Продолжая играть роль верного рыцаря, князь Клари заехал в среду за Марианной, чтобы проводить ее в Тюильри. Но в то время как посольская карета увозила их к старому дворцу, от Марианны не ускользнуло озабоченное выражение лица ее спутника, несмотря на его усилия держаться непринужденно. Под густыми светлыми волосами на лбу молодого человека не разглаживалась тревожная складка и в его чистосердечной улыбке было гораздо меньше веселости, чем обычно. Он не дал себе, впрочем, труда опровергнуть очевидное, когда Марианна осторожно спросила его об этом.

— Я обеспокоен, дорогая Мария. Я не видел императора с позавчерашнего вечера, вечера свадьбы, и я спрашиваю себя пройдет ли нынешний прием без осложнений. Я еще хорошо не знаю его величество, но я видел его в сильном гневе в тот день при выходе из капеллы…

— В гневе? При выходе из капеллы? Но что там произошло? — спросила Марианна с внезапно пробудившимся любопытством.

Леопольд Клари улыбнулся, взял ее руку и быстро поцеловал.

— Совершенно верно, ведь вы не были там с тех пор, как мы расстались. Тогда узнайте, что, войдя в капеллу, император обнаружил, что из двадцати семи приглашенных кардиналов присутствовали только двенадцать. Не хватало пятнадцати, и, поверьте, эта пустота бросалась в глаза.

— Но… подобная демонстрация, очевидно, была обусловлена заранее?

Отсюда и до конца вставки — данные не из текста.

-- ==== Sys2Proof/Machine/Ops.lean ====
section
/-! DEFINITION. The shared operations: DIGBUF, the register window, host accesses and their error response, delivering
and accepting a command word, completion, and reset (20_memory.md R50 to R61, 40_command.md R100 to R105,
70_reset_and_hazards.md R240). The unit takes no exception and returns from none (60_exceptions.md R200, R206): its two ways
of reporting an error are the error response (`errorResponse`) and the flags. -/

namespace Sys2Proof.Machine

/-! ### DIGBUF -/

/-- `DIGBUF[i]`: an unlisted index reads 0x00 (10_state.md R34, R40). -/
def Memory.read : Memory → Nat → Byte
  | [], _ => 0#8
  | (k, b) :: rest, i => if k = i then b else Memory.read rest i

/-- `DIGBUF[i] <- b`, in canonical form: writing 0x00 removes the cell. -/
def Memory.write : Memory → Nat → Byte → Memory
  | [], i, b => if b = 0#8 then [] else [(i, b)]
  | (k, c) :: rest, i, b =>
    if i < k then (if b = 0#8 then (k, c) :: rest else (i, b) :: (k, c) :: rest)
    else if i = k then (if b = 0#8 then rest else (i, b) :: rest)
    else (k, c) :: Memory.write rest i b

/-- The canonical form from index `lo` on: indexes rising and below 128, no byte 0x00 listed. -/
def Memory.wfFrom : Nat → Memory → Bool
  | _, [] => true
  | lo, (k, b) :: rest =>
    decide (lo ≤ k) && decide (k < Config.digbufBytes) && (b != 0#8) && Memory.wfFrom (k + 1) rest

/-- DIGBUF is in its canonical form. -/
def Memory.wf (m : Memory) : Bool := Memory.wfFrom 0 m

/-- The sum over `j` in `0..7` of `DIGBUF[i + j] << (8*j)` (20_memory.md R57). -/
def Memory.readWord (m : Memory) (i : Nat) : Word :=
  wordOfBytes ((List.range 8).map fun j => Memory.read m (i + j))

/-! ### The register window -/

/-- What stands at an offset of the window (10_state.md R20). -/
inductive WindowReg where
  | ctrl | status | cmd | opa | opb | opc | res0 | res1
  /-- Offsets 0x40 to 0x7F (R35). -/
  | reserved
  /-- The eight bytes of DIGBUF from index `i` on (R34). -/
  | digits (i : Nat)
deriving DecidableEq, Repr

/-- The register an access at `off` touches: the one at `off & 0xF8` (20_memory.md R52). -/
def windowReg (off : Nat) : WindowReg :=
  let base := off &&& 0xF8
  if base = 0x00 then .ctrl
  else if base = 0x08 then .status
  else if base = 0x10 then .cmd
  else if base = 0x18 then .opa
  else if base = 0x20 then .opb
  else if base = 0x28 then .opc
  else if base = 0x30 then .res0
  else if base = 0x38 then .res1
  else if base < 0x80 then .reserved
  else .digits (base - 0x80)

/-- The shift of an access inside its register, `8 * (off & 7)` (R57, R58). -/
def byteShift (off : Nat) : Nat := 8 * (off &&& 7)

/-- The 64-bit value a read of a register sees (R57). -/
def readReg (s : State) : WindowReg → Word
  | .ctrl => ctrlWord s
  | .status => statusWord s
  | .cmd => s.cmdLast
  | .opa => s.opa
  | .opb => s.opb
  | .opc => s.opc
  | .res0 => s.res0
  | .res1 => s.res1
  | .reserved => 0
  | .digits i => s.digbuf.readWord i

/-- `read_value(off, n)` (R57). -/
def readValue (s : State) (off n : Nat) : Word :=
  lowBits (readReg s (windowReg off) >>> byteShift off) (8 * n)

/-- One byte of the window as a 1-byte read sees it (R57, R60). -/
def windowByte (s : State) (off : Nat) : Byte := (readValue s off 1).setWidth 8

/-- `m` of R58: ones in the bits a write of `n` bytes at `off` touches. -/
def writeMask (off n : Nat) : Word := BitVec.ofNat 64 (2 ^ (8 * n) - 1) <<< byteShift off

/-- `w` of R58: the written value in its place, other bits 0. -/
def writtenBits (off n : Nat) (v : Word) : Word := (v <<< byteShift off) &&& writeMask off n

/-- `(old & ~m) | w` of R58. -/
def mergeWrite (old : Word) (off n : Nat) (v : Word) : Word :=
  (old &&& ~~~(writeMask off n)) ||| writtenBits off n v

/-! ### Delivering a command word -/

/-- `accept(op, w)` (40_command.md R103). -/
def accept (w : Word) (s : State) : State :=
  { s with
    latOp := opField w
    latA := s.opa
    latB := s.opb
    latC := s.opc
    cmdLast := w
    busy := true
    done := false }

/-- `command_write(w)` (40_command.md R100): dropped with CBUSY while busy (R101), dropped with ILLOP when
illegal (R102), accepted otherwise (R103). -/
def commandWrite (w : Word) (s : State) : State :=
  if s.busy then { s with cbusy := true }
  else match decode w with
    | .illegal _ => { s with illop := true }
    | .command _ => accept w s

/-- `write_effect(off, n, v)` (20_memory.md R58). A write at CMD delivers the written `n`-byte value, zero-extended, and only
when it reaches bit 0 (30_encoding.md R83). -/
def writeEffect (off n : Nat) (v : Word) (s : State) : State :=
  match windowReg off with
  | .ctrl => { s with ie := (mergeWrite (ctrlWord s) off n v).getLsbD 0 }
  | .status => clearFlags (writtenBits off n v) s
  | .cmd => if byteShift off = 0 then commandWrite (lowBits v (8 * n)) s else s
  | .opa => { s with opa := mergeWrite s.opa off n v }
  | .opb => { s with opb := mergeWrite s.opb off n v }
  | .opc => { s with opc := mergeWrite s.opc off n v }
  | .res0 => s
  | .res1 => s
  | .reserved => s
  | .digits _ => s

/-! ### Host accesses -/

/-- The sizes an access may have: 1, 2, 4, 8 for a read (20_memory.md R53), 4, 8 for a write (R54). -/
def AccessKind.sizes : AccessKind → List Nat
  | .read => [1, 2, 4, 8]
  | .write => [4, 8]

/-- An access is legal: a size of its kind, naturally aligned, inside the window (R53, R54). -/
def Access.legal (a : Access) : Bool :=
  a.kind.sizes.contains a.size && decide (a.off % a.size = 0)
    && decide (a.off + a.size ≤ Config.windowBytes)

/-- `raise BusError(off, n, kind)`: an error response and nothing else (R55, R56). -/
def errorResponse (a : Access) (s : State) : State :=
  { s with response := some (.busError a.off a.size a.kind) }

/-- `access(kind, off, n, v)` (R55). -/
def access (a : Access) (s : State) : State :=
  if a.legal then
    match a.kind with
    | .read => { s with response := some (.readOk (readValue s a.off a.size)) }
    | .write => { writeEffect a.off a.size a.data s with response := some .writeOk }
  else errorResponse a s

/-- The data on the bus after a response: a read with an error response returns 0 (R56), and a write
returns none. -/
def Response.readData : Response → Word
  | .readOk v => v
  | .writeOk => 0
  | .busError _ _ _ => 0

/-- The data of the last access, 0 before the first. -/
def State.busData (s : State) : Word :=
  match s.response with
  | some r => r.readData
  | none => 0

/-- Address decode (R52): the offset at which a bus address reaches the unit placed at `base`; the interconnect
routes every other address elsewhere. -/
def windowOffset (base addr : Nat) : Option Nat :=
  if base ≤ addr ∧ addr ≤ base + 0xFF then some (addr - base) else none

/-- `MemRead(addr, n)` as the unit at `base` meets it (00_scope.md R11). -/
def memRead (base addr n : Nat) : Option Turn :=
  (windowOffset base addr).map fun off => .host ⟨.read, off, n, 0⟩

/-- `MemWrite(addr, n, v)` as the unit at `base` meets it (00_scope.md R11). -/
def memWrite (base addr n : Nat) (v : Word) : Option Turn :=
  (windowOffset base addr).map fun off => .host ⟨.write, off, n, v⟩

/-! ### Completion and reset -/

/-- What `Exec` answers (40_command.md R104): the two results, the invalid flag and, for FRND only, the 128
bytes of DIGBUF. -/
structure CommandResult where
  res0 : Word
  res1 : Word
  inval : Bool
  dig : Option Memory
deriving DecidableEq, Repr

/-- `complete()` (40_command.md R105), all of it in one step. -/
def complete (c : CommandResult) (s : State) : State :=
  { s with
    res0 := c.res0
    res1 := c.res1
    inval := c.inval
    digbuf := c.dig.getD s.digbuf
    busy := false
    done := true }

/-- The command in flight, from the opcode latched at acceptance (R103, R105). -/
def State.inFlight (s : State) : Decoded := decodeOp s.latOp

/-- A reset (70_reset_and_hazards.md R240): every piece of the unit's state takes its reset value, a command in
flight is abandoned, and what the outside world does next stands. -/
def applyReset (s : State) : State := { State.reset with turns := s.turns }

end Sys2Proof.Machine
end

— Вне всяких сомнений, увы! И у нас в посольстве сильно обеспокоены. Вы знаете, какова позиция императора в отношении папы. Он держит его святейшество пленником в Савоне и не счел нужным обратиться к нему по поводу расторжения предыдущего брака. Это парижская церковная верхушка все сделала… Однако отсутствие этих князей Церкви вызовет сомнение в законности брака нашей эрцгерцогини. Это крайне неприятно, и пятнадцать пустых мест не особенно обрадовали князя Меттерниха.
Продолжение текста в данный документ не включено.